Nagasaki A-bomb plane co-pilot dies at age 88

File - Charles Donald Albury holds a picture of the B-29 bomber 'The Great Artiste' and it's crew in this Oct. 1980 file photo. Albury, co-pilot of the plane, Bockscar, that dropped the atomic bomb on Nagasaki, Japan, has died after years of congestive heart failure. He was 88. Albury co-piloted the B-29 Bockscar that dropped the weapon on Aug. 9, 1945, and witnessed the deployment of the first atomic bomb over Hiroshima three days earlier as a pilot for a support plane.(AP Photo/File)


ORLANDO, Fla. – Charles Donald Albury, co-pilot of the plane that dropped the atomic bomb on Nagasaki, Japan, has died after years of congestive heart failure. He was 88.

Albury died May 23 at a hospital, Family Funeral Care in Orlando

Albury helped fly the B-29 Superfortress, nicknamed "Bockscar," that dropped the weapon on Aug. 9, 1945. He also witnessed the first atomic blast over Hiroshima, as a pilot on a support plane that measured the magnitude of the blast and levels of radioactivity.

The Hiroshima mission was led by Col. Paul Tibbets Jr. aboard the better-known "Enola Gay."

"When Tibbets dropped the bomb, we dropped our instruments and made our left turn," Albury told Time magazine four years ago. "Then this bright light hit us and the top of that mushroom cloud was the most terrifying, but also the most beautiful, thing you've ever seen in your life. Every color in the rainbow seemed to be coming out of it."

Three days later, Albury copiloted the mission over Nagasaki. Cloud cover caused problems for the mission until the bombardier found a hole in the clouds.

The 10,200-pound explosive instantly killed an estimated 40,000 people. Another 35,000 died from injuries and radiation sickness. Japan surrendered on Aug. 14.

Albury said he felt no remorse, since the attacks prevented what was certain to be a devastating loss of life in a U.S. invasion of Japan.

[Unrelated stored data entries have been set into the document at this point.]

/-! `setWatch` -/
@[simp] theorem setWatch_cfg (s : State) (w : RxWatch) : (s.setWatch w).cfg = s.cfg := rfl
@[simp] theorem setWatch_sT (s : State) (w : RxWatch) : (s.setWatch w).sT = s.sT := rfl
@[simp] theorem setWatch_sR (s : State) (w : RxWatch) : (s.setWatch w).sR = s.sR := rfl
@[simp] theorem setWatch_sX (s : State) (w : RxWatch) : (s.setWatch w).sX = s.sX := rfl
@[simp] theorem setWatch_tmoReload (s : State) (w : RxWatch) : (s.setWatch w).tmoReload = s.tmoReload := rfl
@[simp] theorem setWatch_cs (s : State) (w : RxWatch) : (s.setWatch w).cs = s.cs := rfl
@[simp] theorem setWatch_txBuf (s : State) (w : RxWatch) : (s.setWatch w).txBuf = s.txBuf := rfl
@[simp] theorem setWatch_rxBuf (s : State) (w : RxWatch) : (s.setWatch w).rxBuf = s.rxBuf := rfl
@[simp] theorem setWatch_txq (s : State) (w : RxWatch) : (s.setWatch w).txq = s.txq := rfl
@[simp] theorem setWatch_rxq (s : State) (w : RxWatch) : (s.setWatch w).rxq = s.rxq := rfl
@[simp] theorem setWatch_txsh (s : State) (w : RxWatch) : (s.setWatch w).txsh = s.txsh := rfl
@[simp] theorem setWatch_rxovf (s : State) (w : RxWatch) : (s.setWatch w).rxovf = s.rxovf := rfl
@[simp] theorem setWatch_wire (s : State) (w : RxWatch) : (s.setWatch w).wire = s.wire := rfl
@[simp] theorem setWatch_responses (s : State) (w : RxWatch) : (s.setWatch w).responses = s.responses := rfl
@[simp] theorem setWatch_schedule (s : State) (w : RxWatch) : (s.setWatch w).schedule = s.schedule := rfl
@[simp] theorem setWatch_drawn (s : State) (w : RxWatch) : (s.setWatch w).drawn = s.drawn := rfl

/-! `setOverflow` -/
@[simp] theorem setOverflow_cfg (s : State) (b : Bool) : (s.setOverflow b).cfg = s.cfg := rfl
@[simp] theorem setOverflow_sT (s : State) (b : Bool) : (s.setOverflow b).sT = s.sT := rfl
@[simp] theorem setOverflow_sR (s : State) (b : Bool) : (s.setOverflow b).sR = s.sR := rfl
@[simp] theorem setOverflow_sX (s : State) (b : Bool) : (s.setOverflow b).sX = s.sX := rfl
@[simp] theorem setOverflow_watch (s : State) (b : Bool) : (s.setOverflow b).watch = s.watch := rfl
@[simp] theorem setOverflow_tmoReload (s : State) (b : Bool) : (s.setOverflow b).tmoReload = s.tmoReload := rfl
@[simp] theorem setOverflow_cs (s : State) (b : Bool) : (s.setOverflow b).cs = s.cs := rfl
@[simp] theorem setOverflow_txBuf (s : State) (b : Bool) : (s.setOverflow b).txBuf = s.txBuf := rfl
@[simp] theorem setOverflow_rxBuf (s : State) (b : Bool) : (s.setOverflow b).rxBuf = s.rxBuf := rfl
@[simp] theorem setOverflow_txq (s : State) (b : Bool) : (s.setOverflow b).txq = s.txq := rfl
@[simp] theorem setOverflow_rxq (s : State) (b : Bool) : (s.setOverflow b).rxq = s.rxq := rfl
@[simp] theorem setOverflow_txsh (s : State) (b : Bool) : (s.setOverflow b).txsh = s.txsh := rfl
@[simp] theorem setOverflow_wire (s : State) (b : Bool) : (s.setOverflow b).wire = s.wire := rfl
@[simp] theorem setOverflow_responses (s : State) (b : Bool) : (s.setOverflow b).responses = s.responses := rfl
@[simp] theorem setOverflow_schedule (s : State) (b : Bool) : (s.setOverflow b).schedule = s.schedule := rfl
@[simp] theorem setOverflow_drawn (s : State) (b : Bool) : (s.setOverflow b).drawn = s.drawn := rfl

/-! `setShift` -/
@[simp] theorem setShift_cfg (s : State) (b : Option Byte) : (s.setShift b).cfg = s.cfg := rfl
@[simp] theorem setShift_sT (s : State) (b : Option Byte) : (s.setShift b).sT = s.sT := rfl
@[simp] theorem setShift_sR (s : State) (b : Option Byte) : (s.setShift b).sR = s.sR := rfl
@[simp] theorem setShift_sX (s : State) (b : Option Byte) : (s.setShift b).sX = s.sX := rfl
@[simp] theorem setShift_watch (s : State) (b : Option Byte) : (s.setShift b).watch = s.watch := rfl
@[simp] theorem setShift_tmoReload (s : State) (b : Option Byte) : (s.setShift b).tmoReload = s.tmoReload := rfl
@[simp] theorem setShift_cs (s : State) (b : Option Byte) : (s.setShift b).cs = s.cs := rfl
@[simp] theorem setShift_txBuf (s : State) (b : Option Byte) : (s.setShift b).txBuf = s.txBuf := rfl
@[simp] theorem setShift_rxBuf (s : State) (b : Option Byte) : (s.setShift b).rxBuf = s.rxBuf := rfl
@[simp] theorem setShift_txq (s : State) (b : Option Byte) : (s.setShift b).txq = s.txq := rfl
@[simp] theorem setShift_rxq (s : State) (b : Option Byte) : (s.setShift b).rxq = s.rxq := rfl
@[simp] theorem setShift_rxovf (s : State) (b : Option Byte) : (s.setShift b).rxovf = s.rxovf := rfl
@[simp] theorem setShift_wire (s : State) (b : Option Byte) : (s.setShift b).wire = s.wire := rfl
@[simp] theorem setShift_responses (s : State) (b : Option Byte) : (s.setShift b).responses = s.responses := rfl
@[simp] theorem setShift_schedule (s : State) (b : Option Byte) : (s.setShift b).schedule = s.schedule := rfl
@[simp] theorem setShift_drawn (s : State) (b : Option Byte) : (s.setShift b).drawn = s.drawn := rfl

/-! `emit` -/
@[simp] theorem emit_cfg (s : State) (w : WireEntry) : (s.emit w).cfg = s.cfg := rfl
@[simp] theorem emit_sT (s : State) (w : WireEntry) : (s.emit w).sT = s.sT := rfl
@[simp] theorem emit_sR (s : State) (w : WireEntry) : (s.emit w).sR = s.sR := rfl
@[simp] theorem emit_sX (s : State) (w : WireEntry) : (s.emit w).sX = s.sX := rfl
@[simp] theorem emit_watch (s : State) (w : WireEntry) : (s.emit w).watch = s.watch := rfl
@[simp] theorem emit_tmoReload (s : State) (w : WireEntry) : (s.emit w).tmoReload = s.tmoReload := rfl
@[simp] theorem emit_cs (s : State) (w : WireEntry) : (s.emit w).cs = s.cs := rfl
@[simp] theorem emit_txBuf (s : State) (w : WireEntry) : (s.emit w).txBuf = s.txBuf := rfl
@[simp] theorem emit_rxBuf (s : State) (w : WireEntry) : (s.emit w).rxBuf = s.rxBuf := rfl
@[simp] theorem emit_txq (s : State) (w : WireEntry) : (s.emit w).txq = s.txq := rfl
@[simp] theorem emit_rxq (s : State) (w : WireEntry) : (s.emit w).rxq = s.rxq := rfl
@[simp] theorem emit_txsh (s : State) (w : WireEntry) : (s.emit w).txsh = s.txsh := rfl
@[simp] theorem emit_rxovf (s : State) (w : WireEntry) : (s.emit w).rxovf = s.rxovf := rfl
@[simp] theorem emit_responses (s : State) (w : WireEntry) : (s.emit w).responses = s.responses := rfl
@[simp] theorem emit_schedule (s : State) (w : WireEntry) : (s.emit w).schedule = s.schedule := rfl
@[simp] theorem emit_drawn (s : State) (w : WireEntry) : (s.emit w).drawn = s.drawn := rfl

/-! `loadWatch` -/
@[simp] theorem loadWatch_cfg (s : State) : (s.loadWatch).cfg = s.cfg := rfl
@[simp] theorem loadWatch_sT (s : State) : (s.loadWatch).sT = s.sT := rfl
@[simp] theorem loadWatch_sR (s : State) : (s.loadWatch).sR = s.sR := rfl
@[simp] theorem loadWatch_sX (s : State) : (s.loadWatch).sX = s.sX := rfl
@[simp] theorem loadWatch_tmoReload (s : State) : (s.loadWatch).tmoReload = s.tmoReload := rfl
@[simp] theorem loadWatch_cs (s : State) : (s.loadWatch).cs = s.cs := rfl
@[simp] theorem loadWatch_txBuf (s : State) : (s.loadWatch).txBuf = s.txBuf := rfl
@[simp] theorem loadWatch_rxBuf (s : State) : (s.loadWatch).rxBuf = s.rxBuf := rfl
@[simp] theorem loadWatch_txq (s : State) : (s.loadWatch).txq = s.txq := rfl
@[simp] theorem loadWatch_rxq (s : State) : (s.loadWatch).rxq = s.rxq := rfl
@[simp] theorem loadWatch_txsh (s : State) : (s.loadWatch).txsh = s.txsh := rfl
@[simp] theorem loadWatch_rxovf (s : State) : (s.loadWatch).rxovf = s.rxovf := rfl
@[simp] theorem loadWatch_wire (s : State) : (s.loadWatch).wire = s.wire := rfl
@[simp] theorem loadWatch_responses (s : State) : (s.loadWatch).responses = s.responses := rfl
@[simp] theorem loadWatch_schedule (s : State) : (s.loadWatch).schedule = s.schedule := rfl
@[simp] theorem loadWatch_drawn (s : State) : (s.loadWatch).drawn = s.drawn := rfl

/-! `selectOptional` -/
@[simp] theorem selectOptional_cfg (s : State) (ep : Option Endpoint) : (s.selectOptional ep).cfg = s.cfg := by cases ep <;> rfl
@[simp] theorem selectOptional_sT (s : State) (ep : Option Endpoint) : (s.selectOptional ep).sT = s.sT := by cases ep <;> rfl
@[simp] theorem selectOptional_sR (s : State) (ep : Option Endpoint) : (s.selectOptional ep).sR = s.sR := by cases ep <;> rfl
@[simp] theorem selectOptional_sX (s : State) (ep : Option Endpoint) : (s.selectOptional ep).sX = s.sX := by cases ep <;> rfl
@[simp] theorem selectOptional_watch (s : State) (ep : Option Endpoint) : (s.selectOptional ep).watch = s.watch := by cases ep <;> rfl
@[simp] theorem selectOptional_tmoReload (s : State) (ep : Option Endpoint) : (s.selectOptional ep).tmoReload = s.tmoReload := by cases ep <;> rfl
@[simp] theorem selectOptional_txBuf (s : State) (ep : Option Endpoint) : (s.selectOptional ep).txBuf = s.txBuf := by cases ep <;> rfl
@[simp] theorem selectOptional_rxBuf (s : State) (ep : Option Endpoint) : (s.selectOptional ep).rxBuf = s.rxBuf := by cases ep <;> rfl
@[simp] theorem selectOptional_txq (s : State) (ep : Option Endpoint) : (s.selectOptional ep).txq = s.txq := by cases ep <;> rfl
@[simp] theorem selectOptional_rxq (s : State) (ep : Option Endpoint) : (s.selectOptional ep).rxq = s.rxq := by cases ep <;> rfl
@[simp] theorem selectOptional_txsh (s : State) (ep : Option Endpoint) : (s.selectOptional ep).txsh = s.txsh := by cases ep <;> rfl
@[simp] theorem selectOptional_rxovf (s : State) (ep : Option Endpoint) : (s.selectOptional ep).rxovf = s.rxovf := by cases ep <;> rfl
@[simp] theorem selectOptional_wire (s : State) (ep : Option Endpoint) : (s.selectOptional ep).wire = s.wire := by cases ep <;> rfl
@[simp] theorem selectOptional_responses (s : State) (ep : Option Endpoint) : (s.selectOptional ep).responses = s.responses := by cases ep <;> rfl
@[simp] theorem selectOptional_schedule (s : State) (ep : Option Endpoint) : (s.selectOptional ep).schedule = s.schedule := by cases ep <;> rfl
@[simp] theorem selectOptional_drawn (s : State) (ep : Option Endpoint) : (s.selectOptional ep).drawn = s.drawn := by cases ep <;> rfl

"My husband was a hero," Roberta Albury, his wife of 65 years, told The Miami Herald. "He saved one million people ... He sure did do a lot of praying."

Gwyneth Clarke-Bell, Albury's secretary at Eastern Airlines, where he worked for most of his career after World War II, told the Herald that Albury "felt he was doing his job, and that lives were saved on both sides."

Albury was born in 1920 at his parents' home, now the site of the Miami Police Department. He enlisted in the wartime Army before graduating from the University of Miami's engineering school. In 1943, Albury joined Tibbets' unit: the elite 509th Composite Group. They trained at White Sands, N.M., where FBI agents tailed them night and day. At the time, the participants were clueless as to the scope of what they were training to do.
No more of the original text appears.